──────── Provided information ────────

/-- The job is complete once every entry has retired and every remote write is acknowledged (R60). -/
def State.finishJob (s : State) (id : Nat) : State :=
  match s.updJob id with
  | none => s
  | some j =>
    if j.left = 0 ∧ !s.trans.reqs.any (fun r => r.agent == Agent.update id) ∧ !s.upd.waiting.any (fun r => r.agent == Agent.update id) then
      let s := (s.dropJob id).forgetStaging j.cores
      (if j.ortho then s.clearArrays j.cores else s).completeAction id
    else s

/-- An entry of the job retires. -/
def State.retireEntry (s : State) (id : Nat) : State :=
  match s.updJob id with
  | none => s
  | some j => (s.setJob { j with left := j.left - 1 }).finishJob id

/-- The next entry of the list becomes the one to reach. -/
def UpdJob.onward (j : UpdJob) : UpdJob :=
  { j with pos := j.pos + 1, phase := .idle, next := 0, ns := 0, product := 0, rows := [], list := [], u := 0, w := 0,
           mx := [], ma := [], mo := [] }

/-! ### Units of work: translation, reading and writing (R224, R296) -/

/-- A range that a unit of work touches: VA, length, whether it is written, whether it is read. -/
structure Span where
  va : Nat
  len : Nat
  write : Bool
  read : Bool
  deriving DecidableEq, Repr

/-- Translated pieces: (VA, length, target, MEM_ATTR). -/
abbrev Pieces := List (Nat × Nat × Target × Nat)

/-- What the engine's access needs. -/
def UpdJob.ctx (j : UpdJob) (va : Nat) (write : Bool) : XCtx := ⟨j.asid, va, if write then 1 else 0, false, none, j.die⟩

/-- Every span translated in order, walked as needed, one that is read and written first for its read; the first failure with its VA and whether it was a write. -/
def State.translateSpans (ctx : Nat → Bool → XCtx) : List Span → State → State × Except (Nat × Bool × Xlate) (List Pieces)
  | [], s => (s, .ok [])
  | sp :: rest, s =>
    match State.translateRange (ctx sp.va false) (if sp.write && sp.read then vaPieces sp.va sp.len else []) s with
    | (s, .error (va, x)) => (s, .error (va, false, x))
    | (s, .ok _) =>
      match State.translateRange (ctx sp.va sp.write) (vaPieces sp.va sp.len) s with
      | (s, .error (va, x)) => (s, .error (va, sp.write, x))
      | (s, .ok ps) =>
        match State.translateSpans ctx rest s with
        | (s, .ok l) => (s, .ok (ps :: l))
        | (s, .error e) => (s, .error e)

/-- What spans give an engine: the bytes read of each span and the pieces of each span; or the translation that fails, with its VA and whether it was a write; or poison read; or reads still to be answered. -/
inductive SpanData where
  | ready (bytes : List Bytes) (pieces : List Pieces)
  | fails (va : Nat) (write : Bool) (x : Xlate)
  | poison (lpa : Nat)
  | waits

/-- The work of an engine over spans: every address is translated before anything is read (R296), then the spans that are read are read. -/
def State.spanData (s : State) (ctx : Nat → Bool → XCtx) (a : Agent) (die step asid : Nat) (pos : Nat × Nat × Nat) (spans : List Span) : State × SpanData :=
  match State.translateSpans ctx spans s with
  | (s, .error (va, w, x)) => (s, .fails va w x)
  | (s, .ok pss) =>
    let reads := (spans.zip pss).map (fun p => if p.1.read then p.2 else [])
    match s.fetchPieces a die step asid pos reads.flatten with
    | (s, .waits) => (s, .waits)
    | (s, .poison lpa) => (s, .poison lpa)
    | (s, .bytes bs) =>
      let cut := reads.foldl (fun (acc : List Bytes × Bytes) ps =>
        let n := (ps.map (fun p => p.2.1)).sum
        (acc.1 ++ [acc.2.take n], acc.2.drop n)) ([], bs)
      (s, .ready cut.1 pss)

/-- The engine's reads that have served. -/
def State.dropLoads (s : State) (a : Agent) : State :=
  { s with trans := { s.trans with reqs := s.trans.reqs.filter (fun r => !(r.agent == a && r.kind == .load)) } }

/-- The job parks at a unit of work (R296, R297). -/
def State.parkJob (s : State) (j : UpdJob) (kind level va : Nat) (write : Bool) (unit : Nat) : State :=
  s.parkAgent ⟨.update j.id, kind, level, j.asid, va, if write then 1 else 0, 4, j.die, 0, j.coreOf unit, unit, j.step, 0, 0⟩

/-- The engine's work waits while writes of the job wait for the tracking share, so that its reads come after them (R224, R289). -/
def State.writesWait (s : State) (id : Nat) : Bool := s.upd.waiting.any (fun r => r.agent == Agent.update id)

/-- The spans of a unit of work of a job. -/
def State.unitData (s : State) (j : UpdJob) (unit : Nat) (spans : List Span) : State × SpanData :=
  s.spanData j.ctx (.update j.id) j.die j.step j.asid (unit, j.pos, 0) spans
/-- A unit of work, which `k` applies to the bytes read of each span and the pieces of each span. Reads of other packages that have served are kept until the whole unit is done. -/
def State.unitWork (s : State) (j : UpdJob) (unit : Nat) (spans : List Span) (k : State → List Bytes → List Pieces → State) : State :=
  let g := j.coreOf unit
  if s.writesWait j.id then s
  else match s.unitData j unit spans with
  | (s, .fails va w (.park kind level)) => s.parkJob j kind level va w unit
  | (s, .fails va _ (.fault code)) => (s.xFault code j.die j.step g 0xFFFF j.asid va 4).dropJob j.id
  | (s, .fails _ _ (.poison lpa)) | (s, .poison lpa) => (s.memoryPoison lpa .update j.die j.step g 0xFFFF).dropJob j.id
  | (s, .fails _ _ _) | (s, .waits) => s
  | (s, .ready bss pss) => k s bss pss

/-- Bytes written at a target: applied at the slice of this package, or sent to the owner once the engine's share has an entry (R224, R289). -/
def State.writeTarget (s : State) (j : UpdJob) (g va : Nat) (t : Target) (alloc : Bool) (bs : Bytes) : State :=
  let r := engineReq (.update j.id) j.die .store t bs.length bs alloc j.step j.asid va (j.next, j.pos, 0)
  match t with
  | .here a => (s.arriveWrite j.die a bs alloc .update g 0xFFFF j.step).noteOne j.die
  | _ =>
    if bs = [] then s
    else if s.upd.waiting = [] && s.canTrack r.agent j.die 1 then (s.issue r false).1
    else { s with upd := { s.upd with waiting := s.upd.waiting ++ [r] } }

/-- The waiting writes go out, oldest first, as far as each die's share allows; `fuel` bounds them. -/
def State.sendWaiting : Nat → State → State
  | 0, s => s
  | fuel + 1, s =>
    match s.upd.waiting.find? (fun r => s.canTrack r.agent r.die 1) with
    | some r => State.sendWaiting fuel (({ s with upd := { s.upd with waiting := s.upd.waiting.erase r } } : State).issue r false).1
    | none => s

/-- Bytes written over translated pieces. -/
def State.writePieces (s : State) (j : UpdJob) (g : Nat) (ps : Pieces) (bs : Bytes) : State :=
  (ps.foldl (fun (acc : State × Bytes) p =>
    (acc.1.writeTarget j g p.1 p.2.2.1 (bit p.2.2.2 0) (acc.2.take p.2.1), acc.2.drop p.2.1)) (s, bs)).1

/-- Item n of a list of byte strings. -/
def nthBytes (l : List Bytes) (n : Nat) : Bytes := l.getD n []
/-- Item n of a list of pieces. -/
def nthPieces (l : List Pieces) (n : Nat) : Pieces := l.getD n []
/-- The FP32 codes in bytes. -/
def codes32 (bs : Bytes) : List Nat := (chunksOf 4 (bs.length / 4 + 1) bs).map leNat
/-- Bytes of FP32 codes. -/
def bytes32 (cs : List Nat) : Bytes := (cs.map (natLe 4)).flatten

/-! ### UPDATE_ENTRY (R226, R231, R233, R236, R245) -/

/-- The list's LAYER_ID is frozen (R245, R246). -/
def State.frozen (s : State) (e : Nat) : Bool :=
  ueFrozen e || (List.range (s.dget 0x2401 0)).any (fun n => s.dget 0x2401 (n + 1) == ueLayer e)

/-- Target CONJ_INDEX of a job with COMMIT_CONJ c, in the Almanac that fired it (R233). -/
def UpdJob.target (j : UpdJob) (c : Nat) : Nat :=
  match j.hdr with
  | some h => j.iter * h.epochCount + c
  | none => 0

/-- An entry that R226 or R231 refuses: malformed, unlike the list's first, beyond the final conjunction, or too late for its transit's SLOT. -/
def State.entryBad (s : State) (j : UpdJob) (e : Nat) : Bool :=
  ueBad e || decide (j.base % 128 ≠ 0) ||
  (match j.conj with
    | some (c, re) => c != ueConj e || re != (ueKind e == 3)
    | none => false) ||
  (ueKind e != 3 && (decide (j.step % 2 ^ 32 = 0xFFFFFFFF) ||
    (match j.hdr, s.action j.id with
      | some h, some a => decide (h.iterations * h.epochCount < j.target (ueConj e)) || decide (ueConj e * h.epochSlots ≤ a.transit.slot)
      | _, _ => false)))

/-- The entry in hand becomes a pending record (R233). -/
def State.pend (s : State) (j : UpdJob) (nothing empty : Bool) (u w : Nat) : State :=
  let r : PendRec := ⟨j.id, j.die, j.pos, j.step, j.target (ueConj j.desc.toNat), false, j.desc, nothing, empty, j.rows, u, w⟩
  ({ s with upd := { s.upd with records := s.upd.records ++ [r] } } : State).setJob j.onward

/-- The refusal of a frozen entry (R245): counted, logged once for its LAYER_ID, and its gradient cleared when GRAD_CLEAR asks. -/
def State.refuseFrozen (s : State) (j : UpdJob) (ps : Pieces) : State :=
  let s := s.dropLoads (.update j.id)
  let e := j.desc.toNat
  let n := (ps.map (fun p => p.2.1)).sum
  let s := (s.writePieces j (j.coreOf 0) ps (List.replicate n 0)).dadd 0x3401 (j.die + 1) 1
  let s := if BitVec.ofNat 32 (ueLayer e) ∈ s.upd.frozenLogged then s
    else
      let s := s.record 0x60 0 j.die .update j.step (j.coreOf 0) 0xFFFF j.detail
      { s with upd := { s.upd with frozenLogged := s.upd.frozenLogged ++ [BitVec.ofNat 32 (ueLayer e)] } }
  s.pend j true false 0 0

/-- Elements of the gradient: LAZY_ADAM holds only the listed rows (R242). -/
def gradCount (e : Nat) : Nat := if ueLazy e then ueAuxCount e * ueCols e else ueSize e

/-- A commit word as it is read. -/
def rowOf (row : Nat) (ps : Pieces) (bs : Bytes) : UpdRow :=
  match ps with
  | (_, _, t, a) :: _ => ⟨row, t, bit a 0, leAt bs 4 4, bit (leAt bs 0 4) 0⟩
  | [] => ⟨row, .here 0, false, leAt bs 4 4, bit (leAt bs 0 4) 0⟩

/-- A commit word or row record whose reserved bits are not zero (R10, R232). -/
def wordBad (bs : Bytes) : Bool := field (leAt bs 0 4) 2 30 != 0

────────
──────── Provided information ────────

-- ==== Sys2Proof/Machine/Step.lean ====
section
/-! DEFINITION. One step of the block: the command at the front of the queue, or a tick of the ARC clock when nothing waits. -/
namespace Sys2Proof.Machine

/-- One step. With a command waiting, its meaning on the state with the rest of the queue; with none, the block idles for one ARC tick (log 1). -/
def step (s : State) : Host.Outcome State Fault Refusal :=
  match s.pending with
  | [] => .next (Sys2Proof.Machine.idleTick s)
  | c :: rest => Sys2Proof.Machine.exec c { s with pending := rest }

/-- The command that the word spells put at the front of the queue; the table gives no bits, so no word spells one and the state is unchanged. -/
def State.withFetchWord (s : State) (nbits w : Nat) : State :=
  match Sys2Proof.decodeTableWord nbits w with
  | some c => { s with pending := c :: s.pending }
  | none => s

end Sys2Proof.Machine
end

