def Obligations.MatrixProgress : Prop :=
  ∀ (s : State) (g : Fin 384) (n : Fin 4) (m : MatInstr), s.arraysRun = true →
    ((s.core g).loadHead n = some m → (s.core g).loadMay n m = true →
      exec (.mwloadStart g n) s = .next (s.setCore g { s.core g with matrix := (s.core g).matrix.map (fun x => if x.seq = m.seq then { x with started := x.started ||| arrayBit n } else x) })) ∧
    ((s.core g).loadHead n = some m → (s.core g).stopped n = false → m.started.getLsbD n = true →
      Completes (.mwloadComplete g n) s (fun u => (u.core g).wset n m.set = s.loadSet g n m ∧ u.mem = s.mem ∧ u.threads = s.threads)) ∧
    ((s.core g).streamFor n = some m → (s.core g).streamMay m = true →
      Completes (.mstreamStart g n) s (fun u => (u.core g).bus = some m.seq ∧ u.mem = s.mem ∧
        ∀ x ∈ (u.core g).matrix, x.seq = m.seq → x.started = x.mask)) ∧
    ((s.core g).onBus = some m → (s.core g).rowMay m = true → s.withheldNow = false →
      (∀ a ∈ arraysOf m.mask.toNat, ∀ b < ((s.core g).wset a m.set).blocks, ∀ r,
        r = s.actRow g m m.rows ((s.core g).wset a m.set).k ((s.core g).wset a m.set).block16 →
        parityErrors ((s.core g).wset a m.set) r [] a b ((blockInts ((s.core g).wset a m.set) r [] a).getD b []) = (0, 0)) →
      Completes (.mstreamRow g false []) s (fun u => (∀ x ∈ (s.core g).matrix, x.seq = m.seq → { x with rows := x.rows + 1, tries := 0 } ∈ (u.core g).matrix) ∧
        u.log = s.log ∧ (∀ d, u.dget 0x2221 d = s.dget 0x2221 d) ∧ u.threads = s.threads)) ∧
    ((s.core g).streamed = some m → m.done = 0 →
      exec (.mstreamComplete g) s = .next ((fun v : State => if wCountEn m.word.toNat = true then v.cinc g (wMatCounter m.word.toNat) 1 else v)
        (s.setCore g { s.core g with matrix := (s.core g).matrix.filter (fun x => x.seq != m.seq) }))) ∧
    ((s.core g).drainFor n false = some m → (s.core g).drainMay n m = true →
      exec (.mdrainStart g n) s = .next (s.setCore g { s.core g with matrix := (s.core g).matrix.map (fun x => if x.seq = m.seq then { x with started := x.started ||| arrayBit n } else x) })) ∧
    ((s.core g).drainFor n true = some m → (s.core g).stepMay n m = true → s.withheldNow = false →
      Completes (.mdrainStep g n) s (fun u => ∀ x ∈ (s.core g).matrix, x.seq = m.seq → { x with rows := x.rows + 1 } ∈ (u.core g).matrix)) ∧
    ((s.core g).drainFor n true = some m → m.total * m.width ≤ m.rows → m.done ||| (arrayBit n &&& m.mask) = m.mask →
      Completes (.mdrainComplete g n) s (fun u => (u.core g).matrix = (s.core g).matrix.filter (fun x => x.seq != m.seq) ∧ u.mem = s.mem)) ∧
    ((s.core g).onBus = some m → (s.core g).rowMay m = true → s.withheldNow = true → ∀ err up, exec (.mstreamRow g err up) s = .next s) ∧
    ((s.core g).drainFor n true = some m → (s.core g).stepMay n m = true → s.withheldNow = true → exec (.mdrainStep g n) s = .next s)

────────
──────── Provided information ────────

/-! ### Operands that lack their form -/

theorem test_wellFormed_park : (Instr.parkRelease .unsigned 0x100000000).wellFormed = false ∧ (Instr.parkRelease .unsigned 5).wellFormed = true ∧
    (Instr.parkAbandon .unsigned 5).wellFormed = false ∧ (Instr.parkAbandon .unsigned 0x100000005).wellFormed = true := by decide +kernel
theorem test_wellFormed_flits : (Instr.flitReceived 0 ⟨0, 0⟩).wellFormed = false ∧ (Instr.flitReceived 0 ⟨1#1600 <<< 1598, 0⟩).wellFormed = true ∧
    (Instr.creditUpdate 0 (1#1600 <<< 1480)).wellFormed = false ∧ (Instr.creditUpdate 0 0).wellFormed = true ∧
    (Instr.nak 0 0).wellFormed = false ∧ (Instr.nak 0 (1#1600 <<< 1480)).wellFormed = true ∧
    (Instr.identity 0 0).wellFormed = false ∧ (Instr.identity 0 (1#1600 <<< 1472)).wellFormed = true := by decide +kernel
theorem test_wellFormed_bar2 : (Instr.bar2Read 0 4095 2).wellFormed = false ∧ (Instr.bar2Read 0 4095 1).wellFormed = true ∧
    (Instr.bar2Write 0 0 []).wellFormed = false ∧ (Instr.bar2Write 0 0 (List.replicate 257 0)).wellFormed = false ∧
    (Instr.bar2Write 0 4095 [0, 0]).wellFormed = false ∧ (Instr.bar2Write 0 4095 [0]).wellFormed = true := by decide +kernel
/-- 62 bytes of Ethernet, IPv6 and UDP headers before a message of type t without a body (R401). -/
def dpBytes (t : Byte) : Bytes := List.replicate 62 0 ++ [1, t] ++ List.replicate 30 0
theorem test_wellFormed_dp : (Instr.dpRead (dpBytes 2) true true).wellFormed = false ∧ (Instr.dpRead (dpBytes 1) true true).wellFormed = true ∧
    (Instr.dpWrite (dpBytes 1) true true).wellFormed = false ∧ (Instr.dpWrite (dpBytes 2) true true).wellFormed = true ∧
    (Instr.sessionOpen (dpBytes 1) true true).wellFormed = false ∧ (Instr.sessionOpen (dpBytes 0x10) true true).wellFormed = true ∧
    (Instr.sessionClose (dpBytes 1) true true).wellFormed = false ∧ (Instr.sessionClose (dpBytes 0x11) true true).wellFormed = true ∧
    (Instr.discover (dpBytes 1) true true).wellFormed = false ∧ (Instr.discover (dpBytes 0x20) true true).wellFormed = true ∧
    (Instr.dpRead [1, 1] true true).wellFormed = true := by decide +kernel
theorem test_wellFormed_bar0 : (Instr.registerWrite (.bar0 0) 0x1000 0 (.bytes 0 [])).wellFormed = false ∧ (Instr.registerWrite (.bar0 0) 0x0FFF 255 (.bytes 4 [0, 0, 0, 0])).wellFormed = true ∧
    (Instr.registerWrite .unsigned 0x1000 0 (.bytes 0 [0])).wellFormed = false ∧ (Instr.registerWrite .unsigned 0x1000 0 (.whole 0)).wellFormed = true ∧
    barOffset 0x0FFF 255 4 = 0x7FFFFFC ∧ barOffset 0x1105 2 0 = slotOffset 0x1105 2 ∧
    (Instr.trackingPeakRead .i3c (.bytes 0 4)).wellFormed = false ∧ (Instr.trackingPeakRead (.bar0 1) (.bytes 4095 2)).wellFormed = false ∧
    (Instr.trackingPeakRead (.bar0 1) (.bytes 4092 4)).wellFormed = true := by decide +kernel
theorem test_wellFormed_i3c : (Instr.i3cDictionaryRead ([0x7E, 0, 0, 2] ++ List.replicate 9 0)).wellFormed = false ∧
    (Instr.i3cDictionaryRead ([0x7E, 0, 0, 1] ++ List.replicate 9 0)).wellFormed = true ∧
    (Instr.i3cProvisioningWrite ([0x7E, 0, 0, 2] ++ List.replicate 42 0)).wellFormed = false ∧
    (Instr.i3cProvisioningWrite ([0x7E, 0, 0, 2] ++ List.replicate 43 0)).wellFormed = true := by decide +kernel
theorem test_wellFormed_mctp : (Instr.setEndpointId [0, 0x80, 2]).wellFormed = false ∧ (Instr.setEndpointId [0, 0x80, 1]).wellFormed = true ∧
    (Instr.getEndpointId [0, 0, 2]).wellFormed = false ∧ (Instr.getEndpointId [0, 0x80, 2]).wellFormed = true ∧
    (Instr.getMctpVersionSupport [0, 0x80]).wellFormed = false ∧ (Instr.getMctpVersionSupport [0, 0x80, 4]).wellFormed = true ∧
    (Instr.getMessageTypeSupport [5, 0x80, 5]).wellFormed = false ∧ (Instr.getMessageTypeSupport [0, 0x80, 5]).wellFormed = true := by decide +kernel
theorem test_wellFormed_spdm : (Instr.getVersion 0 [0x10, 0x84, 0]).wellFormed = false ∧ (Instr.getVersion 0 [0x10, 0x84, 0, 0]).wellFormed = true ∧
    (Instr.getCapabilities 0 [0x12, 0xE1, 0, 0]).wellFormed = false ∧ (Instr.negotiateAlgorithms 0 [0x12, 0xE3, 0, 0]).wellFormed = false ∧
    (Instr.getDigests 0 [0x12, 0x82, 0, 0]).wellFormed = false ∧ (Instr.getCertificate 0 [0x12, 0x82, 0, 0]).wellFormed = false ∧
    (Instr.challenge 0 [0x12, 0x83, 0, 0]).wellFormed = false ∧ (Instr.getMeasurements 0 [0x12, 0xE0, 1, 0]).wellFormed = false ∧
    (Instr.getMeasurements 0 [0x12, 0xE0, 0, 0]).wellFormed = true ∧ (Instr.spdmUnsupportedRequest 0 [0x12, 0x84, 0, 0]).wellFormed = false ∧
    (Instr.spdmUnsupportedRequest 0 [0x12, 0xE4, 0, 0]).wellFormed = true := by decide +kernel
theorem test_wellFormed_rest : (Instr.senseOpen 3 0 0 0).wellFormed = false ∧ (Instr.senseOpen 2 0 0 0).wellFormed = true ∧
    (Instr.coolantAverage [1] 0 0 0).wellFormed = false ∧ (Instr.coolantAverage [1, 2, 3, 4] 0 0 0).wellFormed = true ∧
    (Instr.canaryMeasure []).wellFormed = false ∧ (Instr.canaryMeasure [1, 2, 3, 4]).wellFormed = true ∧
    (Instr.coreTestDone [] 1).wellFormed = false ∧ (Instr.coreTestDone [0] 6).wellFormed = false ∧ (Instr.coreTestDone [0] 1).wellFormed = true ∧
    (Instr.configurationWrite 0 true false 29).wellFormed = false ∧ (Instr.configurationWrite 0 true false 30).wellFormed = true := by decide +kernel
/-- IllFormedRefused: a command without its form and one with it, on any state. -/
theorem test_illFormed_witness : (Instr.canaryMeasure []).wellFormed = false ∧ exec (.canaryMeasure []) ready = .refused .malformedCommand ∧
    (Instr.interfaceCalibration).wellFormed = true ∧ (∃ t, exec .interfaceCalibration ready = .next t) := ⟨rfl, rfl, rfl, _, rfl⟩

────────

Exercise objective
The required answer is the run of lines above, starting at the line with "(s, .waits) => (s, .waits)" and ending at the line with "s.parkAgent ⟨.update j.id, kind, level, j.asid, va, if", reproduced exactly with both ends.

Solved exercise
    | (s, .waits) => (s, .waits)
    | (s, .poison lpa) => (s, .poison lpa)
    | (s, .bytes bs) =>
      let cut := reads.foldl (fun (acc : List Bytes × Bytes) ps =>
        let n := (ps.map (fun p => p.2.1)).sum
        (acc.1 ++ [acc.2.take n], acc.2.drop n)) ([], bs)
      (s, .ready cut.1 pss)

/-- The engine's reads that have served. -/
def State.dropLoads (s : State) (a : Agent) : State :=
  { s with trans := { s.trans with reqs := s.trans.reqs.filter (fun r => !(r.agent == a && r.kind == .load)) } }

/-- The job parks at a unit of work (R296, R297). -/
def State.parkJob (s : State) (j : UpdJob) (kind level va : Nat) (write : Bool) (unit : Nat) : State :=
  s.parkAgent ⟨.update j.id, kind, level, j.asid, va, if write then 1 else 0, 4, j.die, 0, j.coreOf unit, unit, j.step, 0, 0⟩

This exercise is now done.